Plato’s Myths


  • Read and discuss some of the most famous myths found in Plato’s dialogues.
  • Six weekly small-group sessions for beginners and continuing students
  • $180/$90, or less if you become a member



Access to Texts

All readings are available in Plato – Selected Myths | Allow 2 weeks after ordering | Secondhand | PDF |
Otherwise, access the individual myths within the dialogues (page references given below.) | Collected works of Plato (free online) |

Course Outline

Plato is famous for his philosophical dialogues, but embedded in the discussions are these marvelous stories. In this course we will read some of Plato’s most famous myths, and discuss their meaning, purpose, beauty and influence. Plato weaves myths into his dialogues to emphasis a point, or to persuade his readers towards new ways of thinking. They are full of powerful symbolism and wisdom. They describe creation, the turnings of time, the journey of the soul, love, virtue, relationships and much more. According to Plato, his “new mythology” is more suitable for education and should be preferred to the old Homeric myths with their ill-behaved Gods.

Weekly readings are given by reference to Chapter’s of Plato – Selected Myths, and by standard pagination in the selected dialogue.

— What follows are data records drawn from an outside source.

/-- A frame with a bad shape is malformed (R173). -/
theorem filterFrame_malformed {s : State} {k h body} (hf : ¬ frameFormed k h body) : s.filterFrame (some k) h body = .malformed := by
  unfold State.filterFrame
  dsimp only
  by_cases e1 : (decide (h.bodyLength.toNat ≤ 256) && h.bodyLength.toNat == body.length && bodyLengthOk k body.length) = true
  · rw [e1, if_neg (by simp)]
    by_cases e2 : (if (k == .announce) = true then h.addressee == 0#16 else h.addressee != 0#16 && h.addressee != 65535#16) = true
    · exfalso; apply hf
      simp at e1
      refine ⟨e1.1.2, e1.2, ?_⟩
      by_cases hk : k = .announce
      · simpa [hk] using e2
      · simpa [hk] using e2
    · rw [Bool.eq_false_iff.mpr e2]; rfl
  · rw [Bool.eq_false_iff.mpr e1]; rfl

/-- A well-formed frame that is not for this station is foreign (R173). -/
theorem filterFrame_foreign {s : State} {k h body} (hf : frameFormed k h body) (ho : ¬ s.frameOurs h) : s.filterFrame (some k) h body = .foreign := by
  obtain ⟨h1, h2, h3⟩ := hf
  have hl : body.length ≤ 256 := by
    cases k <;> simp [bodyLengthOk] at h2 <;> omega
  unfold State.filterFrame
  dsimp only
  have e1 : (decide (h.bodyLength.toNat ≤ 256) && h.bodyLength.toNat == body.length && bodyLengthOk k body.length) = true := by simp [h1, h2, hl]
  rw [e1, if_neg (by simp)]
  have e2 : (if (k == .announce) = true then h.addressee == 0#16 else h.addressee != 0#16 && h.addressee != 65535#16) = true := by
    by_cases hk : k = .announce
    · simpa [hk] using h3
    · simpa [hk] using h3
  rw [e2, if_neg (by simp)]
  split
  · rfl
  rename_i h4
  split
  · rfl
  rename_i h5
  exact absurd ⟨by simpa using h4, by simpa using h5⟩ ho

/-- What the six frames use once their header is taken. -/
def frameUse : Instr → State → State
  | .announceReceived h b => fun s => s.useAnnounce h b
  | .manifestAskReceived h b => fun s => s.useManifestAsk h b
  | .manifestReceived h b => fun s => s.useManifest h b
  | .segmentAskReceived h b => fun s => s.useSegmentAsk h b
  | .segmentReceived h b => fun s => s.useSegment h b
  | .declineReceived h b => fun s => s.useDecline h b
  | _ => id

/-- A frame's meaning is `State.receive` with its use. -/
theorem exec_frame {c : Instr} {k h body} (hc : frameOf c = some (k, h, body)) (s : State) :
    exec c s = .next (s.receive k h body (frameUse c)) := by
  cases c <;> simp only [frameOf, Option.some.injEq, Prod.mk.injEq, reduceCtorEq] at hc <;> obtain ⟨rfl, rfl, rfl⟩ := hc <;> rfl

theorem receive_taken {s : State} {k h body} (ht : s.frameTaken k h body) (u : State → State) :
    s.receive k h body u = (u ((s.readHeader k h).takeHeader h)).settle := by
  obtain ⟨h1, h2, h3, h4, h5⟩ := ht
  unfold State.receive
  rw [h1, if_neg (by simp), filterFrame_passed h2 h3]
  dsimp only
  have : badSender h = false := by unfold badSender; simp [h4, h5]
  rw [this, if_neg (by simp)]

/-- A frame that is taken marks its header and is then used (R174). -/
theorem exec_frameTaken {s : State} {c : Instr} {k h body} (hc : frameOf c = some (k, h, body)) (ht : s.frameTaken k h body) :
    exec c s = .next (frameUse c ((s.readHeader k h).takeHeader h)).settle := by
  rw [exec_frame hc, receive_taken ht]

/-- What `Calm` leaves alone includes the store. -/
theorem sameStore_of_calm {s t : State} (h : Calm s t) : s.sameStore t :=
  ⟨h.pins, by rw [h.supply], h.places, h.cells, h.index, h.startRecord, by rw [h.backup], by rw [h.backup], by rw [h.backup], h.enables⟩

theorem sameStore_trans {s t u : State} (h : s.sameStore t) (k : t.sameStore u) : s.sameStore u :=
  ⟨k.1.trans h.1, k.2.trans h.2, k.3.trans h.3, k.4.trans h.4, k.5.trans h.5, k.6.trans h.6, k.7.trans h.7, k.8.trans h.8, k.9.trans h.9, k.10.trans h.10⟩

/-- The running out of an event writes no store memory in RUN and PARKED. -/
theorem settle_sameStore {s : State} (h : s.running = true) : s.sameStore s.settle := by
  have k := settle_still_running h
  exact ⟨k.pins, k.supply, k.places, k.cells, k.index, k.startRecord, k.barred, k.dips, k.cause, k.enables⟩

theorem sameStore_running {s t : State} (h : s.sameStore t) (hr : s.running = true) : t.running = true := by
  have e := congrArg Supply.power h.supply
  have e : t.supply.power = s.supply.power := e
  unfold State.running at hr ⊢; rw [e]; exact hr

theorem takeManifest_sameStore (s : State) (m : Manifest) : s.sameStore (s.takeManifest m) := by
  have r : ∀ (t : State), s.sameStore { s with pool := t.pool, slots := t.slots, todo := t.todo, port := { s.port with flags := t.port.flags, counters := t.port.counters } } :=
    fun t => ⟨rfl, rfl, rfl, rfl, rfl, rfl, rfl, rfl, rfl, rfl⟩
  unfold State.takeManifest
  dsimp only
  split
  · exact r s
  split
  · exact r s.countConflict
  split
  · split
    · exact r (State.queueIndex _ _)
    · split
      · exact r s
      · exact r (s.countConflict.raise _)
  · split
    · unfold State.openSlot
      split
      · rename_i hx
        split at hx
        · exact absurd hx (by simp)
        · simp at hx
          obtain ⟨rfl, rfl⟩ := hx
          exact r (State.queueIndex _ _)
      · exact r s
    · exact r s

theorem takeSegment_sameStore (s : State) (n d b) : s.sameStore (s.takeSegment n d b) := by
  unfold State.takeSegment
  split
  · exact sameStore_of_calm ((quiet_counting _).trans (quiet_peerSegmentFailure _)).calm
  · exact sameStore_of_calm (quiet_counting _).calm
  · exact sameStore_of_calm ((quiet_counting _).calm.trans (calm_indexArrived _ _ _))
  · exact sameStore_of_calm (.refl s)
  · exact sameStore_of_calm (quiet_counting _).calm
  · exact sameStore_of_calm (quiet_counting _).calm
  · exact sameStore_of_calm ((quiet_counting _).trans (quiet_peerSegmentFailure _)).calm
  · split
    · exact ⟨rfl, rfl, rfl, rfl, rfl, rfl, rfl, rfl, rfl, rfl⟩
    · exact ⟨rfl, rfl, rfl, rfl, rfl, rfl, rfl, rfl, rfl, rfl⟩

/-- No frame's use writes store memory. -/
theorem frameUse_sameStore (c : Instr) (s : State) : s.sameStore (frameUse c s) := by
  have rf : s.sameStore s := sameStore_of_calm (.refl s)
  have mal : s.sameStore s.countMalformed := sameStore_of_calm (quiet_counting _).calm
  cases c <;> try exact rf
  · show s.sameStore (State.useAnnounce _ _ _)
    unfold State.useAnnounce; split
    · exact mal
    · exact sameStore_of_calm (quiet_takeAnnounce _ _ _).calm
  · show s.sameStore (State.useManifestAsk _ _ _)
    unfold State.useManifestAsk; split
    · exact rf
    · split
      · exact mal
      · exact sameStore_of_calm (calm_takeManifestAsk _ _ _)
  · show s.sameStore (State.useManifest _ _ _)
    unfold State.useManifest; split
    · exact rf
    · split
      · exact mal
      · exact sameStore_trans (takeManifest_sameStore _ _) (sameStore_of_calm (calm_manifestAnswered _ _ _))
  · show s.sameStore (State.useSegmentAsk _ _ _)
    unfold State.useSegmentAsk; split
    · exact rf
    · split
      · exact mal
      · exact sameStore_of_calm (calm_takeSegmentAsk _ _ _ _ _)
  · show s.sameStore (State.useSegment _ _ _)
    unfold State.useSegment; split
    · exact mal
    · exact takeSegment_sameStore _ _ _ _
  · show s.sameStore (State.useDecline _ _ _)
    unfold State.useDecline; split
    · exact rf
    · split
      · exact mal
      · exact sameStore_of_calm (calm_takeDecline _ _)

/-- A change of the LNK's rate and of the notice flags only. -/
def LinkOnly (s t : State) : Prop := t = { s with link := t.link, port := { s.port with flags := t.port.flags } } ∧ t.link.control = s.link.control ∧ t.link.measuring = s.link.measuring

theorem linkOnly_refl (s : State) : LinkOnly s s := ⟨rfl, rfl, rfl⟩

theorem linkOnly_trans {a b c : State} (h : LinkOnly a b) (k : LinkOnly b c) : LinkOnly a c := by
  obtain ⟨h1, h2, h3⟩ := h
  obtain ⟨k1, k2, k3⟩ := k
  refine ⟨?_, k2.trans h2, k3.trans h3⟩
  generalize c.link = x at *
  generalize c.port.flags = y at *
  rw [k1]
  generalize b.link = x at *
  generalize b.port.flags = y at *
  rw [h1]

theorem lowRateTest_linkOnly (s : State) : LinkOnly s s.lowRateTest := by
  unfold State.lowRateTest; dsimp only; split <;> split <;> exact ⟨rfl, rfl, rfl⟩

theorem changeAsr_linkOnly (s : State) (v) : LinkOnly s (s.changeAsr v) := by
  unfold State.changeAsr; dsimp only
  split
  · exact linkOnly_refl s
  · exact linkOnly_trans (b := s.linked _) ⟨rfl, rfl, rfl⟩ (lowRateTest_linkOnly _)

theorem markHeard_linkOnly (s : State) : LinkOnly s s.markHeard := by
  unfold State.markHeard; dsimp only
  split
  · exact ⟨rfl, rfl, rfl⟩
  · exact linkOnly_trans (b := s.linked _) ⟨rfl, rfl, rfl⟩ (linkOnly_trans (changeAsr_linkOnly _ _) ⟨rfl, rfl, rfl⟩)

theorem readHeader_linkOnly (s : State) (k h) : LinkOnly s (s.readHeader k h) := by
  unfold State.readHeader
  extract_lets s1
  have h1 : LinkOnly s s1 := by
    unfold s1; split
    · exact markHeard_linkOnly s
    · exact linkOnly_refl s
  split
  · exact linkOnly_trans h1 ⟨rfl, rfl, rfl⟩
  · exact h1

theorem cohortHeader_peers (s : State) (a b : Peer) : (s.cohortHeader a b).peers = s.peers := by
  unfold State.cohortHeader
  split
  · rfl
  · split <;> rfl

theorem takeHeader_known {s : State} {h : LinkHeader} {p : Peer} (hp : s.peer h.sender.toNat = some p) :
    (s.takeHeader h).peers = (s.setPeer (p.refreshed s.clock s.supply.config.vehicle h)).peers := by
  unfold State.takeHeader; rw [hp]; dsimp only
  unfold State.refreshPeer
  extract_lets q s1 s2
  rw [cohortHeader_peers]
  unfold s2; split <;> rfl

theorem refreshed_station (p : Peer) (n v h) : (p.refreshed n v h).station = p.station := by
  unfold Peer.refreshed
  extract_lets gap p1 p2
  have h1 : p1.station = p.station := by unfold p1; split <;> rfl
  show p2.station = _
  unfold p2; split <;> exact h1
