-- ==== Sys2Proof/Laws/LinkRules.lean ====
section
/-! SUPPORT. What the transmitter, the arbiter and a change of the allowed send rate do and leave alone. -/

namespace Sys2Proof.Machine

/-- What the arbiter and a transmission's start leave alone: everything but the LNK, the time stamps of asks and the draws. -/
structure ChannelKeeps (s t : State) : Prop where
  eq : t = { s with link := t.link, fetch := t.fetch, draws := t.draws }
  asks : t.fetch.asks = s.fetch.asks
  serve : t.fetch.serve = s.fetch.serve
  asr : t.link.asr = s.link.asr
  increase : t.link.increase = s.link.increase
  lowRate : t.link.lowRate = s.link.lowRate
  announceAt : t.link.announceAt = s.link.announceAt

theorem ChannelKeeps.refl (s : State) : ChannelKeeps s s := ⟨rfl, rfl, rfl, rfl, rfl, rfl, rfl⟩

theorem ChannelKeeps.trans {a b c : State} (h : ChannelKeeps a b) (k : ChannelKeeps b c) : ChannelKeeps a c := by
  refine ⟨?_, k.2.trans h.2, k.3.trans h.3, k.4.trans h.4, k.5.trans h.5, k.6.trans h.6, k.7.trans h.7⟩
  have h1 := h.1; have k1 := k.1
  generalize c.link = x at *
  generalize c.fetch = y at *
  generalize c.draws = z at *
  rw [k1]
  generalize b.link = x at *
  generalize b.fetch = y at *
  generalize b.draws = z at *
  rw [h1]

theorem followChannel_channelKeeps (s : State) : ChannelKeeps s s.followChannel := by
  rw [followChannel_eq]; exact ⟨rfl, rfl, rfl, rfl, rfl, rfl, rfl⟩

theorem startTransmission_channelKeeps (s : State) : ChannelKeeps s s.startTransmission := by
  unfold State.startTransmission
  split
  · exact .refl s
  · dsimp only
    exact ChannelKeeps.trans (b := s.linked _) ⟨rfl, rfl, rfl, rfl, rfl, rfl, rfl⟩ (followChannel_channelKeeps _)

theorem beginAccess_channelKeeps (s : State) (c f) : ChannelKeeps s (s.beginAccess c f) := by
  unfold State.beginAccess
  extract_lets x
  split
  · exact ChannelKeeps.trans (b := s.linked _) ⟨rfl, rfl, rfl, rfl, rfl, rfl, rfl⟩ (startTransmission_channelKeeps _)
  · exact ⟨rfl, rfl, rfl, rfl, rfl, rfl, rfl⟩

theorem arbiter_channelKeeps (s : State) : ChannelKeeps s s.arbiter := by
  unfold State.arbiter
  split
  · exact .refl s
  · extract_lets paced
    split
    · exact ChannelKeeps.trans (b := s.linked _) ⟨rfl, rfl, rfl, rfl, rfl, rfl, rfl⟩ (beginAccess_channelKeeps _ _ _)
    · split
      · exact ChannelKeeps.trans (b := s.linked _) ⟨rfl, rfl, rfl, rfl, rfl, rfl, rfl⟩ (beginAccess_channelKeeps _ _ _)
      · split
        · exact .refl s
        · split
          · exact ChannelKeeps.trans (b := s.linked _) ⟨rfl, rfl, rfl, rfl, rfl, rfl, rfl⟩ (beginAccess_channelKeeps _ _ _)
          · split
            · exact ChannelKeeps.trans (b := s.linked _) ⟨rfl, rfl, rfl, rfl, rfl, rfl, rfl⟩ (beginAccess_channelKeeps _ _ _)
            · split
              · exact ChannelKeeps.trans (b := s.linked _) ⟨rfl, rfl, rfl, rfl, rfl, rfl, rfl⟩ (beginAccess_channelKeeps _ _ _)
              · exact .refl s

theorem transmitNext_channelKeeps (s : State) : ChannelKeeps s s.transmitNext := by
  unfold State.transmitNext
  refine (arbiter_channelKeeps s).trans ?_
  unfold State.beginServeRead
  split
  · exact .refl _
  · split
    · exact ⟨rfl, rfl, rfl, rfl, rfl, rfl, rfl⟩
    · exact .refl _

/-- What a change of the allowed send rate does (R167, R170). -/
theorem changeAsr_facts (s : State) (v : Nat) :
    s.changeAsr v = { s with link := (s.changeAsr v).link, port := { s.port with flags := (s.changeAsr v).port.flags } } ∧
    (s.changeAsr v).link.asr = max s.supply.config.msr (min s.supply.config.psr v) ∧
    ((s.changeAsr v).link.increase = s.link.increase ∨ (s.changeAsr v).link.increase = 0) ∧
    (s.changeAsr v).link.decreaseHold = s.link.decreaseHold ∧
    ((s.changeAsr v).link.asr = s.link.asr → (s.changeAsr v).link.lowRate = s.link.lowRate) ∧
    ((s.changeAsr v).link.asr ≠ s.link.asr →
        (s.link.lowRate = .ok → (s.changeAsr v).link.asr ≤ s.supply.config.lowThreshold →
          (s.changeAsr v).link.lowRate = .low ∧ (s.changeAsr v).port.flags.getLsbD 2 = true) ∧
        (s.link.lowRate = .ok → s.supply.config.lowThreshold < (s.changeAsr v).link.asr → (s.changeAsr v).link.lowRate = .ok) ∧
        (s.link.lowRate = .low → s.supply.config.lowThreshold + 4 ≤ (s.changeAsr v).link.asr →
          (s.changeAsr v).link.lowRate = .ok ∧ (s.changeAsr v).port.flags.getLsbD 3 = true) ∧
        (s.link.lowRate = .low → (s.changeAsr v).link.asr < s.supply.config.lowThreshold + 4 → (s.changeAsr v).link.lowRate = .low)) := by
  unfold State.changeAsr
  extract_lets w s'
  split
  · rename_i h
    exact ⟨rfl, h.symm, Or.inl rfl, rfl, fun _ => rfl, fun hn => absurd rfl hn⟩
  · rename_i hne
    have f2 : ∀ (f : BitVec 16), (f ||| Notice.mask .linkLow).getLsbD 2 = true := by intro f; rw [BitVec.getLsbD_or]; simp [Notice.mask, Notice.bit]
    have f3 : ∀ (f : BitVec 16), (f ||| Notice.mask .linkOk).getLsbD 3 = true := by intro f; rw [BitVec.getLsbD_or]; simp [Notice.mask, Notice.bit]
    have a1 : s'.link.asr = w := rfl
    have a2 : s'.link.lowRate = s.link.lowRate := rfl
    have a3 : s'.supply = s.supply := rfl
    have a4 : s' = { s with link := s'.link } := rfl
    have a5 : s'.link.increase = 0 := rfl
    have a6 : s'.link.decreaseHold = s.link.decreaseHold := rfl
    unfold State.lowRateTest
    rw [a1, a2, a3]
    cases hl : s.link.lowRate with
    | ok =>
      dsimp only
      by_cases hw : w ≤ s.supply.config.lowThreshold
      · rw [if_pos hw]
        refine ⟨rfl, rfl, Or.inr rfl, rfl, fun h => absurd h hne, fun _ => ⟨fun _ _ => ⟨rfl, f2 _⟩, fun _ h => absurd hw (Nat.not_le.mpr h), by simp, by simp⟩⟩
      · rw [if_neg hw]
        exact ⟨rfl, rfl, Or.inr rfl, rfl, fun h => absurd h hne, fun _ => ⟨fun _ h => absurd h hw, fun _ _ => hl, by simp, by simp⟩⟩
    | low =>
      dsimp only
      by_cases hw : s.supply.config.lowThreshold + 4 ≤ w
      · rw [if_pos hw]
        refine ⟨rfl, rfl, Or.inr rfl, rfl, fun h => absurd h hne, fun _ => ⟨by simp, by simp, fun _ _ => ⟨rfl, f3 _⟩, fun _ h => absurd hw (Nat.not_le.mpr h)⟩⟩
      · rw [if_neg hw]
        exact ⟨rfl, rfl, Or.inr rfl, rfl, fun h => absurd h hne, fun _ => ⟨by simp, by simp, fun _ h => absurd h hw, fun _ _ => hl⟩⟩

/-- The end of the transmission in progress. -/
theorem exec_transmissionEnd {s : State} {c : Chosen} (h : s.link.chosen = some c) (hp : c.phase = .sending) (hc : s.link.cutOff = 0) :
    exec .transmissionEnd s = .next (s.transmissionEnd c) := by
  show Host.Outcome.next (ite _ _ _) = _
  rw [if_neg (by omega), h]; dsimp only; rw [if_pos (by simp [hp])]

/-- R176: the transmission end that follows a cut-off ends nothing. -/
theorem exec_transmissionEnd_cutOff {s : State} (hc : 0 < s.link.cutOff) :
    exec .transmissionEnd s = .next { s with link := { s.link with cutOff := s.link.cutOff - 1 } } := by
  show Host.Outcome.next (ite _ _ _) = _
  rw [if_pos hc]; rfl

theorem pacedEnd_shape (s : State) : s.pacedEnd = { s with link := s.pacedEnd.link, port := { s.port with flags := s.pacedEnd.port.flags } } := by
  unfold State.pacedEnd; split
  · exact (changeAsr_facts _ _).1
  · rfl

/-- A transmission starts with the chosen frame. -/
theorem startTransmission_starts {s s' : State} {c c' : Chosen} (h : s' = { s with link := { s.link with chosen := some c' } }) (h1 : c'.cls = c.cls) (h2 : c'.frame = c.frame) :
    s.starts c s'.startTransmission := by
  unfold State.startTransmission
  have hc : s'.link.chosen = some c' := by rw [h]
  rw [hc]
  dsimp only
  have hl : s'.load = s.load := by rw [h]; rfl
  have hs : s'.supply = s.supply := by rw [h]
  have hq : s'.link.sequence = s.link.sequence := by rw [h]
  rw [followChannel_eq, hl, hs, hq]
  refine ⟨?_, ⟨_, rfl, h1, h2, rfl, by show frameBytes _ _ _ _ _ _ _ _ = _; rw [h2]⟩, ?_, ?_, ?_⟩
  · rw [h]; rfl
  · rw [h]; rfl
  · rw [h, h1]; show (if c.cls.paced = true then s.link.credit - 1 else s.link.credit) = _
    cases c.cls <;> rfl
  · rw [h, h1]; show (if (c.cls.paced && s.link.creditFrom.isNone) = true then some s.clock else s.link.creditFrom) = _
    cases c.cls <;> cases s.link.creditFrom <;> rfl

/-- What a congestion mark heard does (R168). -/
theorem markHeard_facts (s : State) : s.markHeard.link.increase = 0 ∧
      (s.link.decreaseHold = none →
        s.markHeard.link.asr = max s.supply.config.msr (min s.supply.config.psr (s.link.asr - max 1 (s.link.asr / 4))) ∧
        s.markHeard.link.decreaseHold = some (s.clock + 250000)) ∧
      (s.link.decreaseHold ≠ none → s.markHeard.link.asr = s.link.asr ∧ s.markHeard.link.decreaseHold = s.link.decreaseHold) := by
  unfold State.markHeard
  extract_lets s0 s1
  have e0 : s0.link.decreaseHold = s.link.decreaseHold := rfl
  rw [e0]
  cases header_keeps : s.link.decreaseHold with
  | some t => 
    rw [if_pos (by simp)]
    exact ⟨rfl, by simp, fun _ => ⟨rfl, header_keeps⟩⟩
  | none =>
    rw [if_neg (by simp)]
    have f := changeAsr_facts s0 (s0.link.asr - max 1 (s0.link.asr / 4))
    refine ⟨?_, fun _ => ⟨f.2.1, ?_⟩, by simp⟩
    · show s1.link.increase = 0
      rcases f.2.2.1 with g | g
      · exact g
      · exact g
    · show some (s0.clock + _) = _
      rfl

theorem setPeer_lookup {s : State} {n : Station} {p : Peer} (q : Peer) (hp : s.peer n = some p) (hq : q.station = p.station) (m : Station) :
    (s.setPeer q).peer m = if m = n then some q else s.peer m := by
  have hs := (peer_found hp).2
  have e := setPeer_peer s q p (by rw [hq, hs]; exact hp) m
  rw [hq, hs] at e; exact e

/-- A changed peer record, seen through the running out of the event. -/
theorem settle_agedPeer {s u : State} {n : Station} {q : Peer} (hr : s.running = true) (hc : s.sameStore u) (hu : ∀ m, u.peer m = if m = n then some q else s.peer m) :
    ∃ r : Peer, u.settle.peer n = some r ∧ r.unasked = q.unasked ∧
      (∀ m, m ≠ n → (u.settle.peer m).map Peer.unasked = (s.peer m).map Peer.unasked) ∧ s.sameStore u.settle := by
  have hur := sameStore_running hc hr
  obtain ⟨r, h1, h2⟩ := settle_peer hur (by rw [hu n, if_pos rfl])
  refine ⟨r, h1, h2, fun m hm => ?_, sameStore_trans hc (settle_sameStore hur)⟩
  rw [settle_peers hur, hu m, if_neg hm]

end Sys2Proof.Machine
end

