/-- R96: of the slots that meet the table's condition the lowest generation begins, and while it has a lost index none begins. -/
theorem nextApply_of_lowest {s : State} {d : Domain} {i : SlotId} (hi : i ∈ s.domainSlots d) (ha : s.mayApply i = true)
    (hn : ∀ j ∈ s.domainSlots d, (s.slot j).state ≠ .applying ∧ (s.slot j).state ≠ .blocked)
    (hl : ∀ j ∈ s.domainSlots d, s.mayApply j = true → j = i ∨ (s.slot i).gen < (s.slot j).gen) :
    s.nextApply d = if (s.slot i).lost = [] then some i else none := by
  unfold State.nextApply
  rw [if_neg, firstBy_first (x := i) (List.mem_filter.mpr ⟨hi, ha⟩)]
  · cases hk : (s.slot i).lost <;> simp [Option.filter, hk]
  · intro j hj
    rw [List.mem_filter] at hj
    refine (hl j hj.1 hj.2).imp_right fun h => ?_
    simp only [decide_eq_true_eq, decide_eq_false_iff_not]
    exact ⟨h, Nat.lt_asymm h⟩
  · rw [Bool.not_eq_true, List.any_eq_false]
    intro j hj
    simpa using hn j hj

end Sys2Proof.Machine
end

Session 1 | Introducing Myths | The Origin of Virtue

Reading | Protagoras 320c–323a or Chapter 1

Through myths, we allow our imagination to travel to the eternal, and to provide a story for the undiscovered and unexplainable. Myths are used to communicate and convince, to comfort and educate. What is the difference between muthos and logos? What’s the difference between a meaningful discourse (or discursive meaning) and a rational assessment (or accessible Reason)?

The myth of the Origin of Virtue in Protagoras takes us to a discussion between Socrates and Protagoras about whether virtue can be taught. What is virtue? Is it a natural gift from the Gods, or is it something that is taught? Do we need virtue?

Session 2 | The Birth of Love

Reading | Symposium 189c–193e or Chapter 3 | 201d–212c or Chapter 4

At a drinking party, there are six enthusiastic (but mostly sober) speeches in praise of Love.  First we read the comic Aristophanes’ charming folktale explaining why we are attacted one to the other for lifelong love. Then we read Agathon’s story of how Poverty (Penia) entrapped the drunken but rich and beautiful Plenty (Poros) into sleeping with her, an event that resulted in the birth of Love.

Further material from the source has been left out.